Retrato de Ana Maria Machado
A simplicidade da "imortal" (como são chamados os membros da Academia Brasileira de Letras) Ana Maria Machado esconde uma trajetória riquíssima - sem contar o fato de ter sido pupila de Roland Barthes. Gonçalo Diniz

Convidada pelo Salão do Livro e da Imprensa de Genebra, que começa amanhã, a escritora Ana Maria Machado conversou com swissinfo.ch sobre o ofício das letras e sua experiência de vida como exilada durante a ditadura militar. 

Ana Maria Machado vem ao Salão do livro e da imprensa de Genebra a convite da Helvetia Éditions – editora helvético-brasileira.
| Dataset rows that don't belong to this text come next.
-- ==== Sys2Proof/Machine/Ops.lean ====
section
/-!
DEFINITION. The named operations over the state: halves, registers, events, completions, roles, commits, staging.
-/

namespace Sys2Proof.Machine

/-- The outcome type of every meaning. -/
abbrev Out := Host.Outcome State Fault Refusal

/-! ### Bits and bytes -/

/-- The field `hi`:`lo` of a number (R5). -/
def fldN (w hi lo : Nat) : Nat := w / 2 ^ lo % 2 ^ (hi + 1 - lo)

/-- The field `hi`:`lo` of a register word (R5). -/
def fld (w : Word) (hi lo : Nat) : Nat := fldN w.toNat hi lo

/-- Bit `i` of a register word. -/
def bitAt (w : Word) (i : Nat) : Bool := w.toNat.testBit i

/-- The word with its field `hi`:`lo` set to `v`. -/
def setFld (w : Word) (hi lo v : Nat) : Word :=
  BitVec.ofNat 32 (w.toNat - fld w hi lo * 2 ^ lo + v % 2 ^ (hi + 1 - lo) * 2 ^ lo)

/-- `n` bytes of `v`, little-endian (R4). -/
def le : Nat → Nat → List Nat
  | 0, _ => []
  | n + 1, v => v % 256 :: le n (v / 256)

/-- The number that bytes spell, little-endian (R4). -/
def unle : List Nat → Nat
  | [] => 0
  | b :: t => b % 256 + 256 * unle t

/-- `n` bytes of an integer in two's complement, little-endian. -/
def leInt (n : Nat) (v : Int) : List Nat := le n (v % (2 ^ (8 * n) : Int)).toNat

/-- The signed integer of the low `bits` bits of `v`. -/
def signed (bits v : Nat) : Int :=
  if v % 2 ^ bits < 2 ^ (bits - 1) then (v % 2 ^ bits : Nat) else (v % 2 ^ bits : Nat) - (2 ^ bits : Int)

/-- The `len` bytes at `off` of a structure; bytes beyond its end read as 0. -/
def bytesAt (l : List Nat) (off len : Nat) : List Nat :=
  (l.drop off ++ List.replicate (off + len) 0).take len

/-- The number in the `len` bytes at `off`. -/
def numAt (l : List Nat) (off len : Nat) : Nat := unle (bytesAt l off len)

/-- The signed number in the `len` bytes at `off`. -/
def intAt (l : List Nat) (off len : Nat) : Int := signed (8 * len) (numAt l off len)

/-- The list padded with zero bytes or cut to `n` bytes. -/
def padTo (n : Nat) (l : List Nat) : List Nat := (l ++ List.replicate n 0).take n

/-- An integer held between two bounds. -/
def clampI (lo hi v : Int) : Int := if v < lo then lo else if hi < v then hi else v

/-- A Bool as a bit. -/
def b2n (b : Bool) : Nat := if b then 1 else 0

/-- The numbers from `a` up, `n` of them. -/
def rangeFrom (a n : Nat) : List Nat := (List.range n).map (· + a)

/-- Replace the element at position `i` of a list by `f` of it. -/
def modAt {α : Type} (l : List α) (i : Nat) (f : α → α) : List α :=
  match l, i with
  | [], _ => []
  | x :: t, 0 => f x :: t
  | x :: t, i + 1 => x :: modAt t i f

/-! ### Halves -/

/-- The other half. -/
def other : Half → Half
  | .A => .B
  | .B => .A

/-- 0 for half A, 1 for half B: bit 0 of a claim (R129). -/
def hbit : Half → Nat
  | .A => 0
  | .B => 1

/-- The half with a number of 1 (A) or 2 (B), as verbs name it (R521). -/
def halfOf : Nat → Option Half
  | 1 => some .A
  | 2 => some .B
  | _ => none

/-- What half `h` holds. -/
def State.hf (s : State) : Half → HalfSt
  | .A => s.halfA
  | .B => s.halfB

/-- The state with what half `h` holds replaced. -/
def State.setHf (s : State) (h : Half) (x : HalfSt) : State :=
  match h with
  | .A => { s with halfA := x }
  | .B => { s with halfB := x }

/-- The state with what half `h` holds changed by `f`. -/
def State.mh (s : State) (h : Half) (f : HalfSt → HalfSt) : State := s.setHf h (f (s.hf h))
Machado é uma das escritoras brasileiras mais traduzidas no mundo e já lançou mais de 100 obras. Integra, desde 2003, a Academia Brasileira de Letras, que presidiu de 2011 a 2013.

Machado recebeu inúmeros prêmios nacionais e internacionais, incluindo três Jabutis e vários outros no país e no exterior, entre eles o  Machado de Assis  (mais importante prêmio nacional para conjunto da obra, em 2001). Foi agraciada com o Prêmio Hans Christian Andersen, internacional (Conjunto da obra infantil, 2000), considerado o mais importante na categoria infantil – por isso mesmo é conhecido como o ‘Pequeno Nobel’. Recebeu menções no APPLE (Association Pour la Promotion du Livre pour Enfants, Instituto Jean Piaget, Génève), e no FÉE (Fondation Espace Enfants, Suíça).

Durante a ditadura militar (1964-85), a autora chegou a ser presa e precisou deixar o país em 1970, passando seu exílio em Paris e na Inglaterra. Além de trabalhar como jornalista e professora na Sorbonne, viveu como imigrante. A autora falou com a swissinfo.ch sobre sua experiência de mãe no exterior, como levou a cultura brasileira para os seus filhos e como superou a saudade do Brasil.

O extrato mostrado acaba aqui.